When asked if that would include the NI Protocol, Mrs Foster told Good Morning Ulster: “Well, we certainly will talk about the huge difficulties of the protocol is visiting upon the people of Northern Ireland and the fact that it’s causing difficulties in terms of our east-west relationships. But I will want to look at the relationship across the Atlantic as well. I think that’s important. We have many US firms...so we will want to be focussing on the positives, as well as of course dealing with the challenges...”

However, in a joint statement with Ms O’Neill last night, there was no mention of the protocol having been discussed.

Last night Michelle O’Neill said that the meeting – which Mr Biden “dropped into” – “was hugely beneficial as they both reaffirmed their unequivocal support for the Irish peace process and full implementation of the Good Friday Agreement”.

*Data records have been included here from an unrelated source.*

/-- Every command begins with the checks of its fixed regions, and reports their error. -/
theorem exec_of_checkRegions_error {i : Instr} {s : State} {e : Raise}
    (h : checkRegions s.params.bufSize (s.latch.row i) = .error e) : exec i s = .next (failed s e.code e.info) := by
  have hbody (f : Unit → Except Raise State) :
      s.conclude (checkRegions s.params.bufSize (s.latch.row i) >>= f) = .next (failed s e.code e.info) := by
    rw [h, error_bind, conclude_error, raise_eq_failed]
  cases i with
  | kgen =>
    rw [exec, execKgen, planGeneration_of_checkRegions_error h, error_bind, conclude_error, raise_eq_failed]
  | vaultSeal =>
    rw [exec, execSeal, planSeal_of_checkRegions_error h, error_bind, conclude_error, raise_eq_failed]
  | _ => exact hbody _

/-- Settles O26: the fixed-region checks answer the first of the three errors, and every command reports it. -/
theorem fixedRegionErrorsComeFirst : Obligations.FixedRegionErrorsComeFirst := by
  refine ⟨fun _ _ => Iff.rfl, fun _ _ => Iff.rfl, fun i s => ?_⟩
  have hfirst := fun e => @exec_of_checkRegions_error i s e
  simp only [checkRegions_eq] at hfirst
  refine ⟨disjoint_iff s.latch i, fun ⟨r, hr, hlen, hend⟩ => ?_, fun hreads ⟨w, hw, hlen, hend⟩ => ?_,
    fun hreads hwrites hover => ?_⟩
  · have hout : ¬ ∀ r ∈ (s.latch.row i).reads, r.InBounds s.params.bufSize := fun h => by
      have := h r hr
      omega
    exact hfirst ⟨.readFailed, 0⟩ (if_neg hout)
  · have hout : ¬ ∀ w ∈ (s.latch.row i).writes, w.InBounds s.params.bufSize := fun h => by
      have := h w hw
      omega
    exact hfirst ⟨.writeFailed, 0⟩ ((if_pos hreads).trans (if_neg hout))
  · have hmeet : ¬ (s.latch.row i).Disjoint := fun h => (disjoint_iff s.latch i).1 h hover
    exact hfirst ⟨.overlap, 0⟩ ((if_pos hreads).trans ((if_pos hwrites).trans (if_neg hmeet)))

end Sys2Proof.Machine
end

section
/-!
PROOFS. What a command leaves in buffer memory (20_memory.md R75, R80, R81): nothing changes outside its write regions,
a success stores to the bytes its rule names only, and an error of the check phase stores nothing.
-/

namespace Sys2Proof.Machine

/-! ### The three endings -/

theorem Ending.mem_read_outside {s t : State} {i : Instr} (h : Ending s i t) {a : Nat}
    (ha : ∀ w ∈ (s.latch.row i).writes, ¬ w.Covers a) : t.mem.read a = s.mem.read a := by
  cases h with
  | checked e => rfl
  | success ws ent len count klen hr hw =>
    refine read_applyWrites_outside fun w hmem => ?_
    obtain ⟨r, hr, haddr, hlen⟩ := hw w hmem
    have := ha r hr
    omega
  | unspecified ent c => exact scramble_mem_read (s := { s with entropy := ent }) ha

/-- Settles O21: no ending stores outside the row's write regions. -/
theorem memoryOutsideWriteRegionsIsKept : Obligations.MemoryOutsideWriteRegionsIsKept := by
  intro i s t h a ha
  exact (ending_of_exec h).mem_read_outside ha

/-- Settles O23: an error that the execute phase cannot raise is an error of the check phase, which stores nothing. -/
theorem checkPhaseErrorsKeepMemory : Obligations.CheckPhaseErrorsKeepMemory := by
  intro i s t h herr hdraw hunseal
  cases ending_of_exec h with
  | checked e => exact ⟨rfl, rfl⟩
  | success ws ent len count klen => exact absurd rfl herr
  | unspecified ent c hr he hc => exact absurd hc (not_or.2 ⟨hdraw, hunseal⟩)

/-! ### What a success stores -/

/-- `t` holds `s`'s bytes outside the ranges that `i` stores to when it succeeds from `s` to `t`. -/
def StoresNamedBytes (i : Instr) (s t : State) : Prop :=
  ∀ a, Outside (storedRanges i s t) a → t.mem.read a = s.mem.read a

/-- Whatever the body of a command goes on to, it stores to the named bytes only if it succeeds. -/
abbrev SuccessStoresNamed (i : Instr) (s : State) (x : Except Raise State) : Prop :=
  ∀ t, x = .ok t → t.err = .success → StoresNamedBytes i s t

theorem storesNamedBytes_of_applyWrites {i : Instr} {s t : State} (ws : List (Nat × Bytes))
    (hmem : t.mem = applyWrites s.mem ws) (hranges : storedRanges i s t = ws.map fun w => (w.1, w.2.length)) :
    StoresNamedBytes i s t := by
  intro a ha
  rw [hmem]
  refine read_applyWrites_outside fun w hw => ?_
  exact ha (w.1, w.2.length) (hranges ▸ List.mem_map_of_mem hw)

theorem successStoresNamed_bind {i : Instr} {s : State} {α : Type} {x : Except Raise α} {f : α → Except Raise State}
    (h : ∀ a, x = .ok a → SuccessStoresNamed i s (f a)) : SuccessStoresNamed i s (x >>= f) := by
  intro t ht
  obtain ⟨a, ha, hf⟩ := bind_eq_ok.1 ht
  exact h a ha t hf

theorem successStoresNamed_demand {i : Instr} {s : State} {p : Prop} [Decidable p] {c : ErrCode}
    {f : Unit → Except Raise State} (h : p → SuccessStoresNamed i s (f ())) :
    SuccessStoresNamed i s (demand p c >>= f) := by
  intro t ht
  rw [demand_bind] at ht
  split at ht
  next hp => exact h hp t ht
  next => cases ht

theorem successStoresNamed_pure {i : Instr} {s t : State} (h : t.err = .success → StoresNamedBytes i s t) :
    SuccessStoresNamed i s (pure t) := by
  intro u hu
  cases hu
  exact h

/-- An error completion of the check phase stores nothing at all. -/
theorem conclude_storesNamedBytes {i : Instr} {s t : State} {x : Except Raise State} (hx : SuccessStoresNamed i s x)
    (h : s.conclude x = .next t) (herr : t.err = .success) : StoresNamedBytes i s t := by
  rcases conclude_cases h with rfl | ⟨e, rfl, rfl⟩
  · exact hx t rfl herr
  · exact fun _ _ => rfl

/-! ### Results read back -/

/-- A length within a 32-bit capacity is its own RESULT_LEN. -/
theorem ofNat_toNat_of_le {n : Nat} {w : Word} (h : n ≤ w.toNat) : (BitVec.ofNat 32 n).toNat = n := by
  have := w.isLt
  rw [BitVec.toNat_ofNat]
  omega

/-- Valid keys are no longer than a descriptor can say, so their length is its own RESULT_KLEN. -/
theorem KeysOk.len_toNat {s : State} {row : CommandRow} {ks : List Bytes} {len : Nat} (h : KeysOk s row ks len) :
    (BitVec.ofNat 32 len).toNat = len := by
  obtain ⟨hcount, ⟨hne, -, -, hk⟩, hdesc⟩ := h
  have hpos : 0 < row.keyCount := hcount ▸ List.length_pos_of_ne_nil hne
  have hkey := List.mem_of_getElem? (hdesc 0 hpos).2
  have hlen : (s.latch.keyRegion s.mem 0).len = len := (srcBytes_length _ _).symm.trans (hk _ hkey).1
  have hlt : (s.latch.keyRegion s.mem 0).len < 2 ^ 32 := Memory.read32_lt _ _
  rw [BitVec.toNat_ofNat, Nat.mod_eq_of_lt (hlen ▸ hlt)]

/-- The first key has the keys' length. -/
theorem forward_firstKey_length {s : State} {row : CommandRow} {ks : KeySet} (h : KeysOk s row ks.keys ks.len)
    (x : Bytes) : (forward x (firstKey ks.keys)).length = paddedLength x.length ks.len := by
  obtain ⟨-, hpos, -, hlen⟩ := keysOk_facts h
  rw [forward_length x (by omega), hlen]

theorem cascadeForward_keys_length {s : State} {row : CommandRow} {ks : KeySet} (h : KeysOk s row ks.keys ks.len)
    (x : Bytes) : (cascadeForward x ks.keys).length = paddedLength x.length ks.len := by
  obtain ⟨hne, hpos, hlen, -⟩ := keysOk_facts h
  exact cascadeForward_length x hne hpos hlen

/-! ### One command after another -/

section
variable {s t : State}

/-- FWD and CFWD store the padded length (R140, R142). -/
theorem forwardCommand_storesNamedBytes {i : Instr} {row : CommandRow} {f : Bytes → List Bytes → Bytes}
    (hi : ∀ t, storedRanges i s t = [(s.latch.dst.addr, t.resultLen.toNat)])
    (hf : ∀ x (ks : KeySet), KeysOk s row ks.keys ks.len → (f x ks.keys).length = paddedLength x.length ks.len)
    (h : forwardCommand s row f = .next t) (herr : t.err = .success) : StoresNamedBytes i s t := by
  refine conclude_storesNamedBytes ?_ h herr
  refine successStoresNamed_bind fun _ _ => successStoresNamed_bind fun ks hk =>
    successStoresNamed_demand fun hcap => successStoresNamed_pure fun _ => ?_
  have hlen := hf (s.latch.src.bytes s.mem) ks ((keyPhase_eq_ok_iff _ _ _).1 hk)
  refine storesNamedBytes_of_applyWrites [(s.latch.dst.addr, f (s.latch.src.bytes s.mem) ks.keys)] rfl ?_
  simp [hi, hlen, ofNat_toNat_of_le hcap]

/-- INV and CINV store as many bytes as SRC has, with and without Z (R141, R143, R144). -/
theorem inverseCommand_storesNamedBytes {i : Instr} {row : CommandRow} {z : Bool} {f : Bytes → List Bytes → Bytes}
    (hi : ∀ t, storedRanges i s t = [(s.latch.dst.addr, s.latch.src.len)]) (hf : ∀ x ks, (f x ks).length = x.length)
    (h : inverseCommand s row z f = .next t) (herr : t.err = .success) : StoresNamedBytes i s t := by
  refine conclude_storesNamedBytes ?_ h herr
  refine successStoresNamed_bind fun _ _ => successStoresNamed_bind fun ks _ =>
    successStoresNamed_demand fun _ => successStoresNamed_demand fun _ => successStoresNamed_pure fun _ => ?_
  refine storesNamedBytes_of_applyWrites [(s.latch.dst.addr, f (s.latch.src.bytes s.mem) ks.keys)] rfl ?_
  simp [hi, hf]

NI Protocol would be rejected by Americans, Aiken tells Biden

Ulster Unionist leader Steve Aiken has written to Joe Biden to tell him that the terms of the NI Protocol would never be accepted in America.

Mr Aiken, whose wife is a US citizen and who as a former Royal Navy nuclear submarine commander fought in support of US troops in the middle east, wrote to the American President on Tuesday.

The South Antrim MLA said: “As someone with 50% of my family being US citizens, I know clearly how they would feel if as part of a ‘trade’ deal, a foreign power was able to dictate internal borders between states, and also threaten which foods they could buy, which medicines they could use, or even, bizarrely, that their pets wouldn’t be allowed to travel unless they had received vaccinations for diseases not even present in North America.

“As you can imagine, it wouldn’t be acceptable in Delaware (or especially in Georgia), so why should it be acceptable in Northern Ireland?”

He added: “Today we have only one ask of the United States, and that is to act as an honest broker, weighing up all sides of the argument, and to use your good offices to ensure that peace for all sides of our fractured community is maintained.

“Pushing for a heavily pro-EU interpretation of the protocol, which overrides at least 50% of the interests of the community in Northern Ireland, is nothing short of a recipe for disaster.”

Taoiseach tells president protocol ‘protects peace’

Irish Premier Micheal Martin has thanked US President Joe Biden for his “unwavering support” for the Belfast Agreement.

He said his support for the 1998 peace accord “meant a lot” during the Brexit negotiations.

Mr Biden again stated his support for the agreement in a virtual meeting with Mr Martin yesterday: “You know my view, and the view of my predecessor of the Obama/Biden administration, on the Good Friday Agreement, we strongly support them, we think it’s critically important they be maintained and the political and economic stability of Northern Ireland is very much in the interest of all of our people.”

Mr Martin responded saying: “It has meant a lot and it has mattered, including as we negotiated Brexit.

“With a new trading relationship now in place between the European Union and the United Kingdom, and a protocol that protects peace and avoids a hard border on this island, I want to move forward with a positive relationship with the United Kingdom.

“That means standing by what has been agreed and working together to make a success of it.

“That, in turn, can help maintain peace and promote greater reconciliation o our shared island – goals that I know you support.”

Mr Martin also told Mr Biden that their policies are “closely aligned” on the “big challenges the world faces”.